## PROBLEM TO SOLVE
Please look for the string "cellNumber" below and report every line in which it occurs.

[Stored data]
<<<<

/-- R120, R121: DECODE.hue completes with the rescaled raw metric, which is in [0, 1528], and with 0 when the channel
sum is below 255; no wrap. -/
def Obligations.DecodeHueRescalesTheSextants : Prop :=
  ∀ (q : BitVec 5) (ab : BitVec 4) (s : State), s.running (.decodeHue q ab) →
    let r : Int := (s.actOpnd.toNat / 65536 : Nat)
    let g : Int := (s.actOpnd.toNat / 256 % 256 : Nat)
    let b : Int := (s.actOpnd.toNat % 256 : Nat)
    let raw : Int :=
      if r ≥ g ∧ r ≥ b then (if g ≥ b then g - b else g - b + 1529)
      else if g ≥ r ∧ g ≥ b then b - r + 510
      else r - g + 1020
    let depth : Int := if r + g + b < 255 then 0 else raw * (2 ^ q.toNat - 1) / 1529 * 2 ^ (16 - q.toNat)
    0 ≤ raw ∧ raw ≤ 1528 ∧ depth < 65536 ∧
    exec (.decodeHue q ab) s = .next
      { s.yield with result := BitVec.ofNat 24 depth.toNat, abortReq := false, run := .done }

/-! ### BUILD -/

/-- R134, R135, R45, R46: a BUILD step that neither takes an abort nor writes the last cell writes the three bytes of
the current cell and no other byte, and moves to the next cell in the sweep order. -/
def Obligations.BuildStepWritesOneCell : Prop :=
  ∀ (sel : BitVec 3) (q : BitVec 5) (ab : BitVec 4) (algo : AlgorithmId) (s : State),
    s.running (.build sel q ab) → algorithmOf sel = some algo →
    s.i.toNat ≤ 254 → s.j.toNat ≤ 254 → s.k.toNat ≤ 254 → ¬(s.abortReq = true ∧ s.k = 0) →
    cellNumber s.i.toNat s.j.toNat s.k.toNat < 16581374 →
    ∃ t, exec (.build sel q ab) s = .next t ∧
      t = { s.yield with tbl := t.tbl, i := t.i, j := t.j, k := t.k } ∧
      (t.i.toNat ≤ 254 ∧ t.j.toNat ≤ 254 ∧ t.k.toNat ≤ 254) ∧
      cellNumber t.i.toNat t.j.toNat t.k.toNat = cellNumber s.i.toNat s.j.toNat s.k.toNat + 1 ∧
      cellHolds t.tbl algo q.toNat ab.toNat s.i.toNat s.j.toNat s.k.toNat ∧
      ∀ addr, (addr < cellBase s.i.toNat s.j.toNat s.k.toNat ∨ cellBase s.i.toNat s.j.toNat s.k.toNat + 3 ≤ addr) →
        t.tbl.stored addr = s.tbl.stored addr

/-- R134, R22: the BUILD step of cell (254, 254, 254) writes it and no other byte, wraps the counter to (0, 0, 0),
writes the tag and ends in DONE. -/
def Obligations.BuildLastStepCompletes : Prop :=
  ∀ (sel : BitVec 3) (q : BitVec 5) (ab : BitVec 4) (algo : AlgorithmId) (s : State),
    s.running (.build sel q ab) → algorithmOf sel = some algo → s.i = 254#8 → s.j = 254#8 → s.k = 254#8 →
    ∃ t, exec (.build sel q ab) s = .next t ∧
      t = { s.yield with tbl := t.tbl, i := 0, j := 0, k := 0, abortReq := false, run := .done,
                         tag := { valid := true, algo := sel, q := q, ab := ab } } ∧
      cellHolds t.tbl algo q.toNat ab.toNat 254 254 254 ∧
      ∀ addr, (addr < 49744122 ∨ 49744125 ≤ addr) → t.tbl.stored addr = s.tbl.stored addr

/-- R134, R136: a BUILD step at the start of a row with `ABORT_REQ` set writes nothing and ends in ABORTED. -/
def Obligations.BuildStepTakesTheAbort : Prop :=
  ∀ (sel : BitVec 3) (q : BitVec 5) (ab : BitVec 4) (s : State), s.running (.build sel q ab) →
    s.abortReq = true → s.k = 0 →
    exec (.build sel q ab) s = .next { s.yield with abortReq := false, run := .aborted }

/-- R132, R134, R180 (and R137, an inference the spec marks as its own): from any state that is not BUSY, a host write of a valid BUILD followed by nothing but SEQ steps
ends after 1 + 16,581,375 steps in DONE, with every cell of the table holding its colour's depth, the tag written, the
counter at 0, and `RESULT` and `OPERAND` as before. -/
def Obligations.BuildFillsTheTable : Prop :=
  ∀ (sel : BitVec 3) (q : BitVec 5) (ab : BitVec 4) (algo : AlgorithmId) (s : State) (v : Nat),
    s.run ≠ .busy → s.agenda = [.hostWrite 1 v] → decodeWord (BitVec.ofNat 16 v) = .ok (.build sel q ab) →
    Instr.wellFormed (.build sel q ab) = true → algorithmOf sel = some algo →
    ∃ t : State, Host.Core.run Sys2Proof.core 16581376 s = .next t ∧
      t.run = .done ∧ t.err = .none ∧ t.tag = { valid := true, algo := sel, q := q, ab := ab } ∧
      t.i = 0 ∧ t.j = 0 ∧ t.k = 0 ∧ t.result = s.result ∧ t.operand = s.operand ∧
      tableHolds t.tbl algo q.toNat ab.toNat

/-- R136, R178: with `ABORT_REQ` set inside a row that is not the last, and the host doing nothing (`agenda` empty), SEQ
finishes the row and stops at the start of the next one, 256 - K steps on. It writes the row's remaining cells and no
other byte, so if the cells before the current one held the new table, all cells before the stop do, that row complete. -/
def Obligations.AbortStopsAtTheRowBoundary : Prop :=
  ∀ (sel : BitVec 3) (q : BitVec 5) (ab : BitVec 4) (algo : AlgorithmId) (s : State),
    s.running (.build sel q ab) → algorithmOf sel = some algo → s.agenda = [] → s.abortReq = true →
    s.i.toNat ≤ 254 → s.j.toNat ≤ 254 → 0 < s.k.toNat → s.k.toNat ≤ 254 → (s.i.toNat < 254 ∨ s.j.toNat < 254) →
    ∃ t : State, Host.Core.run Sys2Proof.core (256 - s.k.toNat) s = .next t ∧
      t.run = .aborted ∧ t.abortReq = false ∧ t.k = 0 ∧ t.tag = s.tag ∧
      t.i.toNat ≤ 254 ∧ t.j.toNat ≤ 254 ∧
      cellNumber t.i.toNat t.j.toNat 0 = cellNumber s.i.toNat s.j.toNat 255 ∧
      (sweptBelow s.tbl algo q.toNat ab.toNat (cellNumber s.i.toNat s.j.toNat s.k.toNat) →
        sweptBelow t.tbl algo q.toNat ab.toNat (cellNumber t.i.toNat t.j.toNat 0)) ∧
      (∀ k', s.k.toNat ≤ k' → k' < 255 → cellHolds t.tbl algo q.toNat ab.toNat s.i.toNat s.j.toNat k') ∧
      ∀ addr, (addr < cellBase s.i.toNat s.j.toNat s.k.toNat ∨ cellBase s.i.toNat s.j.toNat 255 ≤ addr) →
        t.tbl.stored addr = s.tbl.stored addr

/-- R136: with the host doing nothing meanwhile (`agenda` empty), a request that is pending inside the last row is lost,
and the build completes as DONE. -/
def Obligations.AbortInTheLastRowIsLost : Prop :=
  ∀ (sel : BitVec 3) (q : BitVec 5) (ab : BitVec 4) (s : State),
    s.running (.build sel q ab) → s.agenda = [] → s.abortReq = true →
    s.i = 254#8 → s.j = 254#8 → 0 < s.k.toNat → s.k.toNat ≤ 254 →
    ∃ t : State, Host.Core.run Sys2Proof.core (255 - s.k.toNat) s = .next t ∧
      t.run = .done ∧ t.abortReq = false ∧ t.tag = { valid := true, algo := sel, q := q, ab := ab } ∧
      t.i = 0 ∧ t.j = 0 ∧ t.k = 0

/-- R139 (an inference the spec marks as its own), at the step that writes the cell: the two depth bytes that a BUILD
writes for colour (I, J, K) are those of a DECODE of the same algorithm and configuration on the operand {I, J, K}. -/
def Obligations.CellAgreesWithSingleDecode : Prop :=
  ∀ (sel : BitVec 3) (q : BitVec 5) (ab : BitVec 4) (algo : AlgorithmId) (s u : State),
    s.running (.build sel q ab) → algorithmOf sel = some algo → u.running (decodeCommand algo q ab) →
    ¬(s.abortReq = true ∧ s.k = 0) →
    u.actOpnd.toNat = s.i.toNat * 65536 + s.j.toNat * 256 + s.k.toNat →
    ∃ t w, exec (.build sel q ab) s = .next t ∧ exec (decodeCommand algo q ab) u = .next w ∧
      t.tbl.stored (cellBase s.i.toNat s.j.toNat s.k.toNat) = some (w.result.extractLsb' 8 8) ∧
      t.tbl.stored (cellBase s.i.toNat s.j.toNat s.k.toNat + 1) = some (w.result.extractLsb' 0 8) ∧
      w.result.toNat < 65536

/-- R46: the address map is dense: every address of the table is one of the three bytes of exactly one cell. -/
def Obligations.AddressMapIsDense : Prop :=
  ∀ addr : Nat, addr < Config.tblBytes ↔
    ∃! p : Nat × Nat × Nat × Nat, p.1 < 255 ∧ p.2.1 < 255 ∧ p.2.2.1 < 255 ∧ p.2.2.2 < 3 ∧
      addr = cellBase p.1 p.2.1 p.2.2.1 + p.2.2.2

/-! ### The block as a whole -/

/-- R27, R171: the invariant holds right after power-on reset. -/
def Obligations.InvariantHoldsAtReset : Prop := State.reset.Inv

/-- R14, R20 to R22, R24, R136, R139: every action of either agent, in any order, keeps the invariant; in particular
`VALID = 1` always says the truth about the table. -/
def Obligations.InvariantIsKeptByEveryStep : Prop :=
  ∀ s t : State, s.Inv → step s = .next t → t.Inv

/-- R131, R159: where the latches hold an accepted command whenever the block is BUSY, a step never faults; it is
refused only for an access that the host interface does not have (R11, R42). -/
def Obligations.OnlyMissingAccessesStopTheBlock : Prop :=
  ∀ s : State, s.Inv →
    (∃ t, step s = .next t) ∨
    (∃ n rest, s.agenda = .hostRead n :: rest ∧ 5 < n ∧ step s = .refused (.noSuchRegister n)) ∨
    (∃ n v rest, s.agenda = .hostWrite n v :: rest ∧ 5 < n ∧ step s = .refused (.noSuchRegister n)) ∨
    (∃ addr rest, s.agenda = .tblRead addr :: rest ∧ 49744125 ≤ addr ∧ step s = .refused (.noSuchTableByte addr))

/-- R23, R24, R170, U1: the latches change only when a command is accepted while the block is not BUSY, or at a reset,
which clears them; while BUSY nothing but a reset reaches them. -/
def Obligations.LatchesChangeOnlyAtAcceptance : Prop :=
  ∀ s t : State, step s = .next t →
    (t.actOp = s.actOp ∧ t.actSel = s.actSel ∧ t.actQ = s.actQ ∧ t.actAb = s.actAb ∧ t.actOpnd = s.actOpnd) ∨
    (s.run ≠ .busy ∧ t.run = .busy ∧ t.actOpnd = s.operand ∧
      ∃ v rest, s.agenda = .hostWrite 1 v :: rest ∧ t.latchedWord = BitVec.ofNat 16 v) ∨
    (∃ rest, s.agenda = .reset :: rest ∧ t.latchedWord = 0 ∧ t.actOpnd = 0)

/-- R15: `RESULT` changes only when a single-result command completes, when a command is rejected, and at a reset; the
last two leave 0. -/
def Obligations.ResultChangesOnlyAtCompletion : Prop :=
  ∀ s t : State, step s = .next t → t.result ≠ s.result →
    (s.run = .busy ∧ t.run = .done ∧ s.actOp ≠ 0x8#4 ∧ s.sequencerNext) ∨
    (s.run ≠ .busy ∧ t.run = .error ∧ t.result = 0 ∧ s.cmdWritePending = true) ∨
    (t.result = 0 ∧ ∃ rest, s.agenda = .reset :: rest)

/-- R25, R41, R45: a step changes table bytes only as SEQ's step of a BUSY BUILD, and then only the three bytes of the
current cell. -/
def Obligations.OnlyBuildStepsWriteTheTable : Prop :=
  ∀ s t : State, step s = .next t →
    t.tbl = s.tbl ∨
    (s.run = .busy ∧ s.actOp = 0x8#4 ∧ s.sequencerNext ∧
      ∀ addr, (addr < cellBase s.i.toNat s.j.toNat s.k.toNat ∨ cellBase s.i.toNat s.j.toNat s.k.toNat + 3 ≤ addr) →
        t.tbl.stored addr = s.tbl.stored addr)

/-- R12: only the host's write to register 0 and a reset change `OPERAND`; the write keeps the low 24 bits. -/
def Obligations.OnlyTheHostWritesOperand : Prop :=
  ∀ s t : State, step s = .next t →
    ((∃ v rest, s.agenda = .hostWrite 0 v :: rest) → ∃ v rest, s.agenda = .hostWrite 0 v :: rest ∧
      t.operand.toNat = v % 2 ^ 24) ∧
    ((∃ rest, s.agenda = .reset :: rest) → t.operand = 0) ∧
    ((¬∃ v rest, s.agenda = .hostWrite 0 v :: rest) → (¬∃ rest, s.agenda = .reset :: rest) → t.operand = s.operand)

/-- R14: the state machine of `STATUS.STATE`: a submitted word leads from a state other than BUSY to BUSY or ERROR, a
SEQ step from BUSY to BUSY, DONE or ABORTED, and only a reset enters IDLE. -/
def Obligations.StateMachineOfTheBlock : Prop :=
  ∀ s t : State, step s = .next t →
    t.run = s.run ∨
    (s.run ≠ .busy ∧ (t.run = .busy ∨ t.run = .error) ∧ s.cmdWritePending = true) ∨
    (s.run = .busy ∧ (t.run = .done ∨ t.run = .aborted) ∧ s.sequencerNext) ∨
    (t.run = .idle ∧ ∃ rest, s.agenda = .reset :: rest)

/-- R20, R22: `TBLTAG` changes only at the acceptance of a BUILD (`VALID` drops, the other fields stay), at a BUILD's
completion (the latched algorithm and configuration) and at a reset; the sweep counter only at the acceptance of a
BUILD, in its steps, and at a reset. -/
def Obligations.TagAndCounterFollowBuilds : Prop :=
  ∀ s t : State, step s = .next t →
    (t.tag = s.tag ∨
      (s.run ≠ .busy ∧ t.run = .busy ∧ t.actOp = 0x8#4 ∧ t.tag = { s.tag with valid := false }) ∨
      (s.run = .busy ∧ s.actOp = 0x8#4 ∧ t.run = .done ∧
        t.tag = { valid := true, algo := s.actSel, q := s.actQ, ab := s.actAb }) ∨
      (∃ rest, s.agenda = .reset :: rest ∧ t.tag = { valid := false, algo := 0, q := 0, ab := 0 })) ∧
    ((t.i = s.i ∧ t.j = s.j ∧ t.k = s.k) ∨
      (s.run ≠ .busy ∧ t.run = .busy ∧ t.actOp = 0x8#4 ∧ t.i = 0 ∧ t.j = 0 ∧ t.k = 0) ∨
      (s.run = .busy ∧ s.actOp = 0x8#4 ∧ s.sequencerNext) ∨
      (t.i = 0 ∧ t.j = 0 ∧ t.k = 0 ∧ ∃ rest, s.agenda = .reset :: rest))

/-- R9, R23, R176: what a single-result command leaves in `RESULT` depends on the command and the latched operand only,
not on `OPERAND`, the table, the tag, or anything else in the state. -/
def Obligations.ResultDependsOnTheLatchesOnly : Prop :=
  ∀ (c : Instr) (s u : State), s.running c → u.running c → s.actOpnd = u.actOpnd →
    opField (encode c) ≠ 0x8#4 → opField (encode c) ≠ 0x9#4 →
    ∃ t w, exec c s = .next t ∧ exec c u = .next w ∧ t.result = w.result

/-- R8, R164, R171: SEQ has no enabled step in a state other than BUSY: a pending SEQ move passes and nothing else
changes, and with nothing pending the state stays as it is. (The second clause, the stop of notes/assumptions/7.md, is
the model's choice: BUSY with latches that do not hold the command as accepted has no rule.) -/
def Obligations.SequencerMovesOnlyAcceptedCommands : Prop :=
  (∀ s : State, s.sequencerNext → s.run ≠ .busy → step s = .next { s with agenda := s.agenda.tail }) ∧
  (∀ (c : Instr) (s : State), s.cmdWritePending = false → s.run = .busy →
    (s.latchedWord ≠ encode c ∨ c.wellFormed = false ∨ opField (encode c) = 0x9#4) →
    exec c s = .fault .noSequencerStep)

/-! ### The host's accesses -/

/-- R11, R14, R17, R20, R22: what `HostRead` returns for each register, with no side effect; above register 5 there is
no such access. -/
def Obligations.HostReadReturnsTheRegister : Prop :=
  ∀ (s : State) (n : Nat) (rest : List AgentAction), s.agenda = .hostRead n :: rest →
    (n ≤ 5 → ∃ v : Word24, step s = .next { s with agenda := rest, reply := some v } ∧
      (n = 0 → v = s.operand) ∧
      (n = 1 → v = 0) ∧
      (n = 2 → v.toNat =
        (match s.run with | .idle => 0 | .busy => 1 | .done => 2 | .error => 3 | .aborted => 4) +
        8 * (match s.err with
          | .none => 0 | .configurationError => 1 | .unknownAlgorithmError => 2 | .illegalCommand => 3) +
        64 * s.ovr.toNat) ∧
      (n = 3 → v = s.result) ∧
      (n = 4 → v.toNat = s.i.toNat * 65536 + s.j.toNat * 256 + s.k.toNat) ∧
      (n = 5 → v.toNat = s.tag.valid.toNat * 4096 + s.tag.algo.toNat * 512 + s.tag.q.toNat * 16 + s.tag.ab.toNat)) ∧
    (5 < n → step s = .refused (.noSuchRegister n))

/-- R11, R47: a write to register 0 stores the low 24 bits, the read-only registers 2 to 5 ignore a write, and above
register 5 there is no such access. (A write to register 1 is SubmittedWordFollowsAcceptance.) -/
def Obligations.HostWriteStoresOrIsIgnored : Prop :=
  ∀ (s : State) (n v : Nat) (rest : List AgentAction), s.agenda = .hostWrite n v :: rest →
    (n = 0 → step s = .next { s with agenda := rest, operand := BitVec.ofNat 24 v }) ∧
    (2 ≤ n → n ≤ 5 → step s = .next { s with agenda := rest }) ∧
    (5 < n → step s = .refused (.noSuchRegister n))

>>>>

## EXERCISE OUTPUT
    cellNumber s.i.toNat s.j.toNat s.k.toNat < 16581374 →
      cellNumber t.i.toNat t.j.toNat t.k.toNat = cellNumber s.i.toNat s.j.toNat s.k.toNat + 1 ∧
      cellNumber t.i.toNat t.j.toNat 0 = cellNumber s.i.toNat s.j.toNat 255 ∧
      (sweptBelow s.tbl algo q.toNat ab.toNat (cellNumber s.i.toNat s.j.toNat s.k.toNat) →
        sweptBelow t.tbl algo q.toNat ab.toNat (cellNumber t.i.toNat t.j.toNat 0)) ∧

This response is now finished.